Data shown
-- ==== Sys2Proof/Machine/CollOps.lean ====
section
/-! DEFINITION. The collective engine (16_collectives.md): checks, queues, staging, records, deliveries and failures; what the
collective commands, the rows that can break a collective and CISSUE share. -/

namespace Sys2Proof.Machine

/-- Group g. -/
def State.group (s : State) (g : Nat) : Option Group := mget s.col.groups g

/-- Group g changed. -/
def State.setGroup (s : State) (g : Nat) (x : Group) : State := { s with col.groups := mput s.col.groups g x }

/-- Group g changed by a function, where it exists. -/
def State.updGroup (s : State) (g : Nat) (f : Group → Group) : State := { s with col.groups := mupd s.col.groups g f }

/-- The running collective of group g changed. -/
def State.updRun (s : State) (g : Nat) (f : CollRun → CollRun) : State := s.updGroup g fun x => { x with run := x.run.map f }

/-! ### Checks (Table 16-5) -/

/-- Whether the types of a descriptor are allowed for its operator (Table 16-2). -/
def collTypes (ws : List Nat) : Bool :=
  let t := Elt.ofCode (cType ws)
  let listed := t.isSome && (Elt.ofCode (cWire ws)).isSome && (Elt.ofCode (cDtype ws)).isSome
  let same := decide (cType ws = cWire ws) && decide (cType ws = cDtype ws)
  match cOp ws with
  | 0 => listed && same
  | 1 | 2 | 3 => same && tyIn (cType ws) [.f64, .f32, .f16, .bf16, .i32]
  | 4 => same && tyIn (cType ws) [.f64, .f32]
  | _ => listed

/-- Whether an operator is allowed for a kind. -/
def collOp (ws : List Nat) : Bool :=
  match cOp ws with
  | 0 => decide (cKind ws = 3) || decide (cKind ws = 4) || decide (cKind ws = 6) || decide (cKind ws = 7)
  | 1 | 2 | 3 | 4 | 8 => true
  | _ => false

/-- Wire bytes of the whole vector. -/
def wireBytes (ws : List Nat) : Nat := cUnits ws * wireUnit ws

/-- Whether an enabled group binds plate p (R370). -/
def State.plateBound (s : State) (p : Nat) : Bool :=
  (mget s.col.bound p).isSome || s.col.groups.any fun e => decide (e.2.st ≠ .created) && e.2.plates.contains p

/-- The first check that a descriptor of function f fails: status and word mask (R372). -/
def State.collCheck (s : State) (f : Nat) (ws : List Nat) : Option (Nat × Nat) :=
  let g := s.group (cGroup ws)
  let m (c : Bool) (v : Nat) : Nat := if c then v else 0
  if cKind ws = 0 then
    let p := cPlate ws
    if s.plateOwner p ≠ f ∨ s.plateBound p ∨ s.runs p ∨ s.absent p ∨ s.lost p ∨ (mget s.col.launches p).isSome then some (0x62, 8)
    else none
  else
    let used := match g with | some x => (ringsUsed x ws).length | none => 6
    let bad3 := decide (7 < cKind ws) || !collOp ws
    let bad4 := !collTypes ws || decide (used < cStripes ws)
    if bad3 ∨ bad4 then some (0x60, m bad3 8 + m (!bad3 && bad4) 16)
    else match g with
      | none => some (0x61, 8)
      | some x =>
        if x.owner ≠ f ∨ x.st ≠ .ready then some (0x61, 8)
        else
          let dims := (List.range 6).any fun d => nbit (cDims ws) d && !(x.rings.any fun e => decide (e.1 = d))
          let n := members x ws
          let zero := decide ((cCount ws = 0) ≠ (cKind ws = 7))
          let mult := isBlk (elt (cWire ws)) && decide (cCount ws % (32 * n) ≠ 0)
          let root := decide (n ≤ cRoot ws)
          if dims ∨ zero ∨ mult ∨ root then
            some (0x60, Nat.lor (Nat.lor (m dims 16) (m zero 8)) (Nat.lor (m (mult && !dims) 24) (m root 64)))
          else
            let user := decide (x.pkind = 1)
            let b3 := (decide (cOp ws = 8) && !user) || (decide (cOp ws ≠ 0) && decide (x.pkind = 2))
            let b4 := !user && (decide (cWire ws ≠ cType ws) || decide (cDtype ws ≠ cType ws) || cGhook ws)
            if b3 ∨ b4 then some (0x60, m b3 8 + m b4 16)
            else
              let small := (ringsUsed x ws).foldl (fun a e => min a e.2.size) 256
              if x.carryLen * 65536 < cdiv (wireBytes ws) small then some (0x60, 24) else none

/-! ### Ends -/

/-- What a collective was for learns its end (R374, R304): a work entry completes with the status, `INFO` and the bytes
written at `DST`; a ticket ends. -/
def State.collTell (s : State) (who : CollFor) (st info bytes : Nat) : State :=
  match who with
  | .entry w slot =>
    let s := s.updEnt w slot fun e => { e with info := info, bytes := bytes, open_ := 0, allSent := true, status := st }
    if st = 0 then s.settle w slot else s.finish w slot st
  | .ticket p t =>
    match mget (s.plate p).tickets t with
    | some _ => s.setPlate p { s.plate p with tickets := mput (s.plate p).tickets t { status := some st } }
    | none => s

/-- The records of group g that are not DONE belong to no collective any more. -/
def State.orphan (s : State) (g : Nat) : State :=
  { s with col.recs := s.col.recs.map fun e => (e.1, { e.2 with open_ := e.2.open_.map fun o =>
      match o.2 with
      | some (h, _) => if h = g then (o.1, none) else o
      | none => o }) }

/-- The ring QPs of a group. -/
def Group.qps (g : Group) : List Nat := g.rings.flatMap fun e => [e.2.next, e.2.prev]

/-- The running collective of group g ends with a status other than OK and ROLLED_BACK (R387): its ring QPs move to Error,
the group breaks and its queue is flushed. -/
def State.collFail (s : State) (g st info : Nat) : State :=
  match s.group g with
  | none => s
  | some x =>
    match x.run with
    | none => s
    | some r =>
      let s := (s.setGroup g { x with run := none, queue := [], st := .broken, busy := [] }).orphan g
      let s := { s with col.notices := s.col.notices.filter fun n => ¬ x.qps.contains n.1 }
      let s := s.collTell r.job.who st info r.bytes
      let s := x.qps.foldl (fun t q => t.qpError q st) s
      x.queue.foldl (fun t j => t.collTell j.who 0x0B 0 0) s

/-- Every group's collective that depends on plate p ends with a status (Table 16-9), and the program is bound to
the plate no more. -/
def State.collPlate (s : State) (p st : Nat) : State :=
  let gs := s.col.groups.filter fun e => e.2.plates.contains p && e.2.run.isSome
  let s := gs.foldl (fun t e => t.collFail e.1 st p) s
  { s with col.bound := mdel s.col.bound p, col.recs := mdel s.col.recs p }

Exercise aim
Start at the first line of the entries and stop at the line that contains "of group g changed. -/". Repeat every line in that span exactly, and nothing beyond it.

Finished exercise
-- ==== Sys2Proof/Machine/CollOps.lean ====
section
/-! DEFINITION. The collective engine (16_collectives.md): checks, queues, staging, records, deliveries and failures; what the
collective commands, the rows that can break a collective and CISSUE share. -/

namespace Sys2Proof.Machine

/-- Group g. -/
def State.group (s : State) (g : Nat) : Option Group := mget s.col.groups g

/-- Group g changed. -/
def State.setGroup (s : State) (g : Nat) (x : Group) : State := { s with col.groups := mput s.col.groups g x }

/-- Group g changed by a function, where it exists. -/
def State.updGroup (s : State) (g : Nat) (f : Group → Group) : State := { s with col.groups := mupd s.col.groups g f }

/-- The running collective of group g changed. -/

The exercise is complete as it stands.